Rather than get into white tower arguments, here's a solution that has worked very well for me on real world problems.

Building a database from scratch can be summarised as managing sql scripts.

DBdeploy is a tool that will check the current state of a database - e.g. what scripts have been previously run against it, what scripts are available to be run and therefore what scripts are needed to be run.

It will then collate all the needed scripts together and run them. It then records which scripts have been run.

It's not the prettiest tool or the most complex - but with careful management it can work very well. It's open source and easily extensible. Once the running of the scripts is handled nicely adding some extra components such as a shell script that checks out the latest scripts and runs dbdeploy against a particular instance is easily achieved.

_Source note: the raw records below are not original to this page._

/-! OTP (R410 to R426) -/

/-- A re-read is due after 24 h. -/
def due : State := { base .run with clk := { (base .run).clk with now := 24 * 3600 * 50000000 } }
theorem test_reread : due.rereadDue = true ∧ (after (.otpReread ⟨[], []⟩) due).otp.reread = 24 * 3600 * 50000000 ∧
    (due.otpWord 32).written = true ∧ haltedB 12 (after (.otpReread ⟨[(32, badRead)], []⟩) due) = true ∧
    (let s := due.setOtpWord 224 (.holding 0)
     let t := after (.otpReread ⟨[(224, badRead)], []⟩) s
     t.otp.jtagLocked = true ∧ t.jtagAllowed = false ∧ t.sup = s.sup) ∧
    (let t := after (.otpReread ⟨[(256, badRead)], []⟩) due
     t.otp.noSign = true ∧ t.maySign = false ∧ t.sup = due.sup) := by decide +kernel
/-- The mains interrupted at no power: the reserve is long enough, and the die is at 25 degC. -/
def burning (sel : Nat) : State :=
  let s := base .commissioning
  { s with pwr := { s.pwr with mains := .interrupted, aonMv := 3300, t1 := 250, t2 := 250 }, otp := { s.otp with sel := sel } }
theorem test_program : (burning 97).otpConds = 7 ∧ (burning 97).wordRefusal 97 5 = none ∧
    (let t := after (.programData 5) (burning 97)
     t.otp.job = some (.word 97 5) ∧ t.otp.words = (burning 97).otp.words ∧ t.hpo.reply = none ∧ only [.otp, .hpo] (burning 97) t) ∧
    (let s := (burning 64).setOtpWord 64 (.holding 1)
     s.wlocked 2 = false ∧ after (.programData 5) s = s.refuse 0x0F000603) := by decide +kernel
theorem test_seal : (let s := { burning 95 with otp := { (burning 95).otp with words := (burning 95).otp.words.set {} 64 (.holding 1) } }
    let t := after .seal s
    s.wordRefusal 95 0 = none ∧ t.otp.job = some (.word 95 (s.sealWord 2)) ∧ only [.otp, .hpo] s t) := by decide +kernel
theorem test_locks : (after (.writeLock 2) (burning 0)).otp.job = some (.lock 2 false) ∧ (after (.readLock 9) (burning 0)).otp.job = some (.lock 9 true) ∧
    lockAllowed 0 false = false ∧ lockAllowed 8 true = false := by decide +kernel
theorem test_program_ends : (let s := { burning 97 with otp := { (burning 97).otp with job := some (.word 97 5) } }
    let t := after (.otpProgramComplete (goodRead 5) ⟨7, 7, 7⟩) s
    let u := after (.otpProgramComplete {} {}) s
    t.otp.job = none ∧ (t.otpWord 97).data = 5 ∧ (t.otpWord 97).state = .good ∧ done t = true ∧ only [.otp, .hpo, .log] s t ∧
    (u.otpWord 97).usable = false ∧ aborts 0x0F000603 u = true) ∧
    (let s := { burning 97 with otp := { (burning 97).otp with job := some (.lock 9 true) } }
     let t := after (.otpProgramComplete (goodRead 5) ⟨7, 7, 7⟩) s
     t.otp.rlock.get 0 9 = 7 ∧ t.otp.wlock.get 0 9 = 0 ∧ done t = true) := by decide +kernel
def repaired : State := { burning 0 with bist := { (burning 0).bist with repairs := [{ kind := 1, unit := 9, spare := 0 }] } }
theorem test_fuse_repair : repaired.otpValid 6 = true ∧ repaired.bist.unfused ≠ [] ∧ repaired.freePositions.length = 30 ∧
    (let t := after .fuseRepair repaired
     t.bist.fuseState = 1 ∧ t.bist.fuseLeft = repaired.bist.unfused ∧ t.hpo.reply = none ∧ only [.bist, .hpo] repaired t) ∧
    (let t := after .fuseRepair (base .run)
     t.bist.fuseState = 3 ∧ aborts 0x0F000408 t = true) := by decide +kernel
theorem test_fuse_repair_ends : (let s := { repaired with bist := { repaired.bist with fuseState := 1, fuseLeft := repaired.bist.unfused } }
    let t := after (.fuseRepairComplete [goodRead (repairEntry { kind := 1, unit := 9, spare := 0 })]) s
    s.freePositions.head? = some 1 ∧ t.bist.fuseState = 2 ∧ t.bist.fuseLeft = [] ∧ (t.otpWord 193).data = repairEntry { kind := 1, unit := 9, spare := 0 } ∧ (t.otpWord 193).state = .good ∧
    done t = true ∧ only [.otp, .bist, .cvus, .hpo, .log] s t) := by decide +kernel

/-! Check-value units (R443, R444) -/

def unit (armed ended : Bool) : State := { base .run with cvus := ⟨[(9, { run := 7, fold := 3, armed := armed, ended := ended })]⟩ }
theorem test_cvu : (after (.init 9) (unit false true)).cvu 9 = { run := 0xFFFFFFFF, fold := 3, armed := true } ∧
    (after (.finalise 9) (unit true false)).cvu 9 = { run := 0xFFFFFFF8, fold := 3, ended := true } ∧
    (after (.runningValueWrite 9 5) (unit true true)).cvu 9 = { run := 5, fold := 3 } ∧
    (after (.dataIn 9 1) (unit true false)).cvu 9 = { run := polyFeed 0 7 ([3, 0, 0, 0, 0, 0, 0, 0] ++ [1, 0, 0, 0]), fold := 3 } ∧
    (after (.dataIn 9 1) (unit false false)).cvu 9 = { run := polyFeed 0 7 [1, 0, 0, 0], fold := 3 } ∧
    after (.dataIn 9 1) (unit false true) = (unit false true).refuse 0x0F000502 ∧ after (.init 0) (unit false false) = (unit false false).refuse 0x0F000501 := by
  decide +kernel
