/-- The raw integer of a value (R133, R233): the sentinel for `NA`, else `round(value / scale)`. -/
def rawFor (d : FieldDesc) (v : Value) : Except Cond Int :=
  match numOf v with
  | some q => .ok (roundNearest (q / d.scale))
  | none =>
    match d.na with
    | some n => .ok n
    | none => .error (.usage none)

/-- The write of a value. -/
def valueItem (d : FieldDesc) (v : Value) : WItem :=
  match rawFor d v with
  | .ok raw => .field d raw
  | .error c => .fail c

/-- The write of a field the message does not determine (log 31), by its place in the message. -/
def freeItem (s : State) (d : FieldDesc) (place : List Nat) : WItem :=
  .field { d with signed := false } ((Config.freeField s.free place % 2 ^ d.width : Nat) : Int)

/-- The writes of a layout's fields. A record keeps the last of the fields of one name (R220), so an earlier one is free (log 44). -/
def layoutItems (s : State) (place : List Nat) (write : FieldDesc → WItem) : List FieldDesc → List WItem
  | [] => []
  | d :: ds =>
    (if ds.any (fun d' => decide (d'.name = d.name)) then freeItem s d (ds.length :: place) else write d) ::
      layoutItems s place write ds

/-- The writes of a layout's fields from a record's values. -/
def fieldItems (s : State) (place : List Nat) (ds : List FieldDesc) (fs : Fields) : List WItem :=
  layoutItems s place (fun d => valueItem d (valueOf d.name fs)) ds

/-- The write of a satellite id (R167): UsageError with the index where the SVID does not fit the field; and, the model's choice,
where the satellite is not one of constellation `c` (DESIGN CHOICE, log 50). -/
def satItem (cfg : Cfg) (fam : Family) (c : Constellation) (d : FieldDesc) (i : SatIndex) : WItem :=
  match svidOfSat cfg fam i with
  | .error e => .fail e
  | .ok (c', svid) =>
    if c' = c ∧ inFieldRange d.width d.signed svid = true then .field d svid else .fail (.usage (some (.int i)))

/-- The slots a signal table maps to a signal: SIG_OF has no inverse in the spec (log 51). -/
def slotsFor (tbl : List ((Constellation × Nat) × SignalCode)) (c : Constellation) (g : SignalCode) : List Nat :=
  tbl.filterMap (fun r => if r.1.1 = c ∧ tbl.lookup r.1 = some g then some r.1.2 else none)

/-- The least of some indices that a mask can hold above the index `prev`. -/
def nextIndex (m : MaskDesc) (prev : Option Nat) (l : List Nat) : Option Nat :=
  (l.filter (fun k => decide (m.offset ≤ k) && decide (k < m.offset + m.width) && prev.all (fun p => decide (p < k)))).min?

/-- The mask indices of some items, of which each may stand for several: each takes the least the mask can hold above the one before.
Where it has none of these the list ends with the least it has, which ENCODE_MASK refuses (R177, R178); an item that no index stands
for is a UsageError (DESIGN CHOICE, log 51). -/
def indicesFor {α : Type} (m : MaskDesc) (indices : α → List Nat) : List α → Option Nat → Except Cond (List Nat)
  | [], _ => .ok []
  | a :: as, prev =>
    match nextIndex m prev (indices a) with
    | some k => (indicesFor m indices as (some k)).map (k :: ·)
    | none =>
      match (indices a).min? with
      | some k => .ok [k]
      | none => .error (.usage none)

/-- The chunks of a mask's bits (R180), first chunk most significant. -/
def chunkItems (v : Nat) : List Nat → List WItem
  | [] => []
  | w :: ws => .field (plainField w) ((v / 2 ^ ws.sum % 2 ^ w : Nat) : Int) :: chunkItems v ws

/-- The writes of a mask (R177, R262): its indices, or the condition that stopped them. -/
def maskItems (cfg : Cfg) (f : MaskId) (m : MaskDesc) (l : Except Cond (List Nat)) : List WItem :=
  match l with
  | .error e => [.fail e]
  | .ok l =>
    match maskBits l m.width m.offset (maskOrderOf cfg f) with
    | .error e => [.fail e]
    | .ok bits => chunkItems bits (maskChunks m.width)

/-- The writes under a configuration entry, or UsageError where there is none (R8). -/
def withEntry {α : Type} (e : Option α) (f : α → List WItem) : List WItem :=
  match e with
  | none => [.fail (.usage none)]
  | some a => f a

/-- The raw integer a named header value was read from. -/
def fieldRaw (ds : List FieldDesc) (fs : Fields) (n : FieldName) : Option Int :=
  match descOf n ds, valueOf n fs with
  | some _, .scaled raw _ => some raw
  | some d, .na => d.na
  | _, _ => none

/-- The write of a count of `n`: the raw integer the message holds if it stands for as many, else `n` (R104, R132: with the sign and the
overflow mode of its field). -/
def countItem (d : FieldDesc) (n : Nat) (held : Option Int) : WItem :=
  match held with
  | some raw => .field d (if raw.toNat = n then raw else n)
  | none => .field d n
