/-- R151: with a generator of more than one term, one flipped payload bit, or any change of the trailing bytes alone, makes
FIND_FRAME reject the frame. -/
def Obligations.CrcGateRejectsMutations : Prop :=
  ∀ s p len, s.configured = true → s.cfg.crc.reflected = false → s.cfg.crc.poly ≠ 0 → FrameAt s p len → ∀ m,
    ((∃ k, k < 8 * len ∧ ∀ a, Memory.get m a =
        if a = p + 3 + k / 8 then Memory.get s.stream a ^^^ (0x80#8 >>> (k % 8)) else Memory.get s.stream a) ∨
      ((∀ a, a < p + 3 + len → Memory.get m a = Memory.get s.stream a) ∧
        ∃ a, p + 3 + len ≤ a ∧ a < p + 6 + len ∧ Memory.get m a ≠ Memory.get s.stream a)) →
    exec (.findFrame p) { s with stream := m } =
      .next { State.stops { s with stream := m } .checksumMismatch (.pos p) with f := { s.f with valid := false } }

/-- R152: FRAME_EMIT writes and answers the frame of a payload, refuses one above 1023 bytes, and the frame is found again. OBUF
beyond the frame keeps its bytes, and its length is the greater of the two (log 38). OBUF is in canonical form, which every step
keeps (StepKeepsTheInvariant). -/
def Obligations.FrameEmitWritesAFrameFoundAgain : Prop :=
  ∀ s payload, s.configured = true → s.cfg.crc.reflected = false → Memory.wf s.obuf = true →
    (1023 < payload.length → exec (.frameEmit payload) s = .next (s.stops .usageError (.arg (.int payload.length)))) ∧
    (payload.length ≤ 1023 → ∃ m,
      let head := s.cfg.preamble :: (beBytes 2 payload.length ++ payload)
      let b := head ++ beBytes 3 (Sys2Proof.Machine.crc24 s.cfg.crc head).toNat
      exec (.frameEmit payload) s =
        .next { s.answers (.bytes b) with obuf := m, olen := max s.olen (payload.length + 6) } ∧
      (∀ a, Memory.get m a = if a < b.length then b.getD a 0 else Memory.get s.obuf a) ∧
      ∀ s' : State, s'.configured = true → s'.cfg = s.cfg → s'.slen = b.length →
        (∀ a, a < b.length → Memory.get s'.stream a = b.getD a 0) →
        ∃ t, exec (.findFrame 0) s' = .next t ∧ t.ret = .frame 0 payload.length ∧ t.f.valid = true ∧ t.payload = payload)

/-! ## Encodings -/

/-- R90, R91: decoding an encoded frame gives it back, whatever follows it. -/
def Obligations.FrameDecodeEncode : Prop :=
  ∀ cfg pad payload crc rest, payload.length ≤ 1023 → ∃ b,
    encode cfg (.frame pad payload crc) = some b ∧ b.length = payload.length + 6 ∧
    decodeFrame cfg (b ++ rest) = .ok (.frame pad payload crc, rest)

/-- R94 to R99, R199: under a configuration HOST_CONFIG accepts, the two bytes that encode a message's type decode to that
message, whatever the rest of the payload holds, its first four bits among them; and every type from the base numbers has an
encoding. -/
def Obligations.MessageTypeDecodeEncode : Prop :=
  ∀ cfg, cfgAccepted cfg = true →
    (∀ i b, encode cfg i = some b → (∀ pad p c, i ≠ .frame pad p c) → ∀ x : Byte, x.toNat < 16 → ∀ rest,
      ∃ b0 b1, b = [b0, b1] ∧ decodeMessage cfg (b0 :: (b1 ||| x) :: rest) = .ok i) ∧
    (∀ c n (v : MsmVariant), cfg.msmBase.get c = some n → (encode cfg (Instr.ofMsm c v)).isSome = true) ∧
    (∀ c n k o, cfg.ssrBase.get c = some n → o ≤ 6 → cfg.ssrKindOfOffset[o]? = some k →
      (encode cfg (Instr.ofSsr c k)).isSome = true) ∧
    (∀ t : BitVec 12, cfg.typeTable.lookup t.toNat = none → (encode cfg (.raw t)).isSome = true)

/-- R94 under the default numbers of G5 (log 33): a few words, written out from the encoding (type 1077 in `43 50`, V48; type 1074; a
frame's first bytes). -/
def Obligations.WrittenWordsDecode : Prop :=
  decodeTableWord 16 1077 = some .msm7Gps ∧ decodeTableWord 16 1074 = some .msm4Gps ∧
  decodeTableWord 16 1019 = some .ephGps ∧ decodeTableWord 16 1057 = some .ssrOrbitGps ∧
  decodeTableWord 16 4076 = some .igs ∧ decodeTableWord 16 1005 = some .staPos ∧
  decodeTableWord 8 0xD3 = some (.frame 0 [] 0)

/-! ## BitReader and BitWriter -/

/-- R120: CUR_INIT over STREAM. Over OBUF the buffer is extended to hold the span, the model's choice (log 16). -/
def Obligations.CurInitSetsTheCursor : Prop :=
  ∀ s base n, s.configured = true →
    (base + n ≤ s.slen → exec (.curInit .stream base n) s = .next { s.answers .done with cur := ⟨.stream, base, n, 0⟩ }) ∧
    (s.slen < base + n → exec (.curInit .stream base n) s = .next (s.stops .usageError (.arg (.span base n)))) ∧
    exec (.curInit .obuf base n) s =
      .next { s.answers .done with cur := ⟨.obuf, base, n, 0⟩, olen := max s.olen (base + n) }

/-- R121, R122, R123, R124 with R13: READ_U and READ_S. "That the cursor is unchanged on failure is the spec's choice" (R123,
D7). Where the span reaches beyond its buffer the byte is open (log 19). -/
def Obligations.ReadsGiveTheFieldsBits : Prop :=
  ∀ s (w : Nat), s.configured = true →
    (w < 1 ∨ 64 < w →
      exec (.readU w) s = .next (s.stops .usageError (.arg (.int w))) ∧
      exec (.readS w) s = .next (s.stops .usageError (.arg (.int w)))) ∧
    (1 ≤ w → w ≤ 64 → s.cur.bitlen < s.cur.off + w →
      exec (.readU w) s = .next (s.stops .truncatedMessage (.bits s.cur.off w)) ∧
      exec (.readS w) s = .next (s.stops .truncatedMessage (.bits s.cur.off w))) ∧
    (1 ≤ w → w ≤ 64 → Fits s w →
      exec (.readU w) s = .next ((s.past w).answers (.nat (bitsAt s s.cur.off w))) ∧ bitsAt s s.cur.off w < 2 ^ w ∧
      exec (.readS w) s = .next ((s.past w).answers (.int (signedValue w (bitsAt s s.cur.off w)))))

See a good introduction here:

http://code.google.com/p/dbdeploy/wiki/GettingStarted

Pablojim
A: 

You might find that Liquibase handles a lot of what you're looking for.

David Plumpton
+3  A: 

I basically agree with every answer given by van. Fore more insight, my baseline for database management is K. Scott Allen series (a must read, IMHO. And Jeff's opinion too it seems).

  • Database objects can always be rebuilt from scratch by launching a single SQL file (that can itself call other SQL files) : Create.sql. This can include static data insertion (lists...).
  • The SQL scripts are parameterized so that no environment-dependent and/or sensitive information is stored in plain files.
  • I use a custom batch file to launch Create.sql : Create.cmd. Its goal is mainly to check for pre-requisites (tools, environment variables...) and send parameters to the SQL script. It can also bulk-load static data from CSV files for performance issues.
  • Typically, system user credentials would be passed as a parameter to the Create.cmd file.

IMHO, dynamic data loading should require another step, depending on your environment. Developers will want to load their database with test, junk or no data at all, while at the other end production managers will want to load production data. I would consider storing test data in source control as well (to ease unit testing, for instance).

Once the first version of the database has been put into production, you will need not only build scripts (mainly for developers), but also upgrade scripts (based on the same principles) :

  • There must be a way to retrieve the version from the database (I use a stored procedure, but a table would do as well).
  • Before releasing a new version, I create an Upgrade.sql file (that can call other ones) that allows upgrading version N-1 to version N (N being the version being released). I store this script under a folder named N-1.
  • I have a batch file that does the upgrade : Upgrade.cmd. It can retrieve the current version (CV) of the database via a simple SELECT statement, launch the Upgrade.sql script stored under the CV folder, and loop until no folder is found. This way, you can automatically upgrade from, say, N-3 to N.

Problems with this are :

  • It is difficult to automatically compare database schemas, depending on database vendors. This can lead to incomplete upgrade scripts.
  • Every change to the production environment (usually by DBAs for performance tuning) should find its way to the source control as well. To make sure of this, it is usually possible to log every modification to the database via a trigger. This log is reset after every upgrade.
  • More ideally, though, DBA initiated changes should be part of the release/upgrade process when possible.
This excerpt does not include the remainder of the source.